Using the ratio test for series

Question

I need to show whether $\displaystyle\sum_{n=1}^{\infty}{\frac{2^n+3^n}{4^n-5^n}}$ converges or diverges using the ratio test.

So far I have $\dfrac{a_{n+1}}{a_n} = \dfrac{2^{n+1}+3^{n+1}}{4^{n+1}-5^{n+1}} . \dfrac{4^n-5^n}{2^n+3^n}$

I know I could maybe use division by $5^n$ at some point but I am not sure how I could simplify from here in order to obtain an expression that I could easily show has a limit $<1$ for convergence or $>1$ for divergence.

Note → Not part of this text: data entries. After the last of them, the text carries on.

-- ==== Sys2Proof/Tests/Slice0.lean ====
section
/-! SUPPORT. The model's own tests: ill-formed terms, words written out from the spec's encodings, single steps whose
results stand in the spec (95_test_vectors.md, and the examples of the rules), and witnesses of the statements'
hypotheses. -/

namespace Sys2Proof.Tests

open Sys2Proof Sys2Proof.Machine Sys2Proof.Spec

/-! ### WellFormed: each check refuses an ill-formed term -/

theorem test_wf_round : (Instr.round 23).wellFormed = true ∧ (Instr.round 24).wellFormed = false := by decide
theorem test_wf_iota : (Instr.iota 23).wellFormed = true ∧ (Instr.iota 24).wellFormed = false := by decide
theorem test_wf_wrLane : (Instr.wrLane 24 0).wellFormed = true ∧ (Instr.wrLane 25 0).wellFormed = false := by
  decide
theorem test_wf_rdLane : (Instr.rdLane 24).wellFormed = true ∧ (Instr.rdLane 25).wellFormed = false := by decide
theorem test_wf_reserved_slots :
    (Instr.rdWrReserved .write 25 7).wellFormed = true ∧ (Instr.rdWrReserved .write 31 7).wellFormed = true ∧
    (Instr.rdWrReserved .read 41 0).wellFormed = true ∧ (Instr.rdWrReserved .read 511 0).wellFormed = true ∧
    (Instr.rdWrReserved .write 24 7).wellFormed = false ∧ (Instr.rdWrReserved .write 32 7).wellFormed = false ∧
    (Instr.rdWrReserved .read 40 0).wellFormed = false ∧ (Instr.rdWrReserved .read 512 0).wellFormed = false := by
  decide
theorem test_wf_reserved_read_data : (Instr.rdWrReserved .read 41 1).wellFormed = false := by decide

/-! ### Decoding: a word of each row, from 30_encoding.md R102 and 10_state.md R35 (bytes, least significant first) -/

theorem test_decode_nop : decode [0, 0, 0, 0, 0, 0, 0, 0] = .ok .nop := by decide
theorem test_decode_clear : decode [0x01, 0, 0, 0, 0, 0, 0, 0] = .ok .clear := by decide
theorem test_decode_permute : decode [0x02, 0, 0, 0, 0, 0, 0, 0] = .ok .permute := by decide
theorem test_decode_round23 : decode [0x03, 0x17, 0, 0, 0, 0, 0, 0] = .ok (.round 23) := by decide
theorem test_decode_hash : decode [0x04, 0, 0, 0, 0, 0, 0, 0] = .ok .hash := by decide
theorem test_decode_theta : decode [0x10, 0, 0, 0, 0, 0, 0, 0] = .ok .theta := by decide
theorem test_decode_rho : decode [0x11, 0, 0, 0, 0, 0, 0, 0] = .ok .rho := by decide
theorem test_decode_pi : decode [0x12, 0, 0, 0, 0, 0, 0, 0] = .ok .pi := by decide
theorem test_decode_chi : decode [0x13, 0, 0, 0, 0, 0, 0, 0] = .ok .chi := by decide
theorem test_decode_iota5 : decode [0x14, 0x05, 0, 0, 0, 0, 0, 0] = .ok (.iota 5) := by decide
theorem test_decode_wrLane24 :
    decode [0xC0, 0x10, 0x88, 0x77, 0, 0, 0, 0, 0, 0x11] = .ok (.wrLane 24 0x1100000000007788) := by decide
theorem test_decode_rdLane3 : decode [0x18, 0x00, 0, 0, 0, 0, 0, 0, 0, 0] = .ok (.rdLane 3) := by decide
theorem test_decode_id :
    decode [0x00, 0x01, 0, 0, 0, 0, 0, 0, 0, 0] = .ok .rdId ∧
    decode [0x00, 0x11, 5, 0, 0, 0, 0, 0, 0, 0] = .ok (.wrId 5) := by decide
theorem test_decode_ctrl :
    decode [0x08, 0x01, 0, 0, 0, 0, 0, 0, 0, 0] = .ok .rdCtrl ∧
    decode [0x08, 0x11, 3, 0, 0, 0, 0, 0, 0, 0] = .ok (.wrCtrl 3) := by decide
theorem test_decode_status :
    decode [0x10, 0x01, 0, 0, 0, 0, 0, 0, 0, 0] = .ok .rdStatus ∧
    decode [0x10, 0x11, 6, 0, 0, 0, 0, 0, 0, 0] = .ok (.wrStatus 6) := by decide
theorem test_decode_cmd :
    decode [0x18, 0x01, 0, 0, 0, 0, 0, 0, 0, 0] = .ok .rdCmd ∧
    decode [0x18, 0x11, 3, 0x18, 0, 0, 0, 0, 0, 0] = .ok (.wrCmd 0x1803) := by decide
theorem test_decode_src :
    decode [0x20, 0x01, 0, 0, 0, 0, 0, 0, 0, 0] = .ok .rdSrc ∧
    decode [0x20, 0x11, 0, 0x10, 0, 0, 0, 0, 0, 0] = .ok (.wrSrc 0x1000) := by decide
theorem test_decode_len :
    decode [0x28, 0x01, 0, 0, 0, 0, 0, 0, 0, 0] = .ok .rdLen ∧
    decode [0x28, 0x11, 0x88, 0, 0, 0, 0, 0, 0, 0] = .ok (.wrLen 0x88) := by decide
theorem test_decode_dst :
    decode [0x30, 0x01, 0, 0, 0, 0, 0, 0, 0, 0] = .ok .rdDst ∧
    decode [0x30, 0x11, 0, 0x20, 0, 0, 0, 0, 0, 0] = .ok (.wrDst 0x2000) := by decide
theorem test_decode_blocks :
    decode [0x38, 0x01, 0, 0, 0, 0, 0, 0, 0, 0] = .ok .rdBlocks ∧
    decode [0x38, 0x11, 9, 0, 0, 0, 0, 0, 0, 0] = .ok (.wrBlocks 9) := by decide
theorem test_decode_faultAddr :
    decode [0x40, 0x01, 0, 0, 0, 0, 0, 0, 0, 0] = .ok .rdFaultAddr ∧
    decode [0x40, 0x11, 9, 0, 0, 0, 0, 0, 0, 0] = .ok (.wrFaultAddr 9) := by decide
theorem test_decode_reserved :
    decode [0xC8, 0x00, 0, 0, 0, 0, 0, 0, 0, 0] = .ok (.rdWrReserved .read 25 0) ∧
    decode [0xF8, 0x1F, 7, 0, 0, 0, 0, 0, 0, 0] = .ok (.rdWrReserved .write 511 7) := by decide
/-- R104 (a) to (d), and 20_memory.md R71. -/
theorem test_decode_rejects :
    decodeCommand 0x2002 = .error .reservedBits ∧ decodeCommand 0x5 = .error .unknownOpcode ∧
    decodeCommand 0x100 = .error .argNotZero ∧ decodeCommand 0x1803 = .error .roundIndex ∧
    decodeAccess ⟨.write, 64, 0x004, 0⟩ = .error .misaligned ∧
    decodeAccess ⟨.read, 32, 0x110, 0⟩ = .error .badWidth ∧ decode [1, 2, 3] = .error .badLength := by decide

/-! ### Single steps -/

/-- An idle machine. -/
def idle : State := State.reset

/-- An idle machine with the lanes `f`. -/
def withLanes (f : Nat → Word) : State := { State.reset with lanes := lanesOf f }

/-- PERMUTE is in progress. -/
def permuting : State := { State.reset with busy := true, phase := .perm, op := .permute }

/-- HASH of "abc" at 0x1000 to 0x2000 is about to absorb byte `k`. -/
def absorbing (k : Nat) : State :=
  { State.reset with
    busy := true, phase := .absorb, op := .hash, src := 0x1000, len := 3, dst := 0x2000, k := k
    mem := [(0x1000, 0x61), (0x1001, 0x62), (0x1002, 0x63)] }

/-- The first absorb of `absorbing`, on a platform with a device at `a` and a rule for writes before it. -/
def deviceAt (a : Nat) : State :=
  { absorbing 0 with
    platform := { State.reset.platform with
      memResp := [⟨.write, 0, 0x5000, .busError⟩, ⟨.read, a, 1, .data 9⟩] } }

/-- A HASH is about to write digest byte `k` to 0x3000 + k. -/
def writing (k : Nat) : State :=
  { State.reset with
    busy := true, phase := .write, op := .hash, dst := 0x3000, widx := k, k := 136, blocks := 1
    lanes := lanesOf fun i => if i = 0 then 0x4FA945EA7A65034E else 0x456C2DA18FF544EC }

/-- A field of the next state, or the default where there is none. -/
def field {α : Type} (d : α) (f : State → α) : Host.Outcome State Fault Refusal → α
  | .next s => f s
  | .fault _ => d
  | .refused _ => d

The only tests I can utilise at the moment are ratio and comparison, along with the use of geometric series. I would easily be able to solve this if not for the minus sign in the denominator by using comparison with geometric series for example.

Answer 1

HINT:

$$\begin{align*} \dfrac{a_{n+1}}{a_n} &= \dfrac{2^{n+1}+3^{n+1}}{4^{n+1}-5^{n+1}} \cdot \dfrac{4^n-5^n}{2^n+3^n}\\\\ &=\frac{3^{n+1}\left(\left(\frac23\right)^{n+1}+1\right)}{5^{n+1}\left(\left(\frac45\right)^{n+1}-1\right)}\cdot\frac{5^n\left(\left(\frac45\right)^n-1\right)}{3^n\left(\left(\frac23\right)^n+1\right)} \end{align*}$$

Answer 2

You can also use $\displaystyle\frac{|a_{n+1}|}{|a_n|}=\frac{2^{n+1}+3^{n+1}}{5^{n+1}-4^{n+1}} \cdot \frac{5^n-4^n}{2^n+3^n}=\frac{2^{n+1}+3^{n+1}}{2^n+3^n}\cdot\frac{5^n-4^n}{5^{n+1}-4^{n+1}}$

$=\displaystyle\frac{2(\frac{2}{3})^n+3}{(\frac{2}{3})^n+1}\cdot\frac{1-(\frac{4}{5})^n}{5-4(\frac{4}{5})^n}\to \frac{3}{1}\cdot\frac{1}{5}=\frac{3}{5}$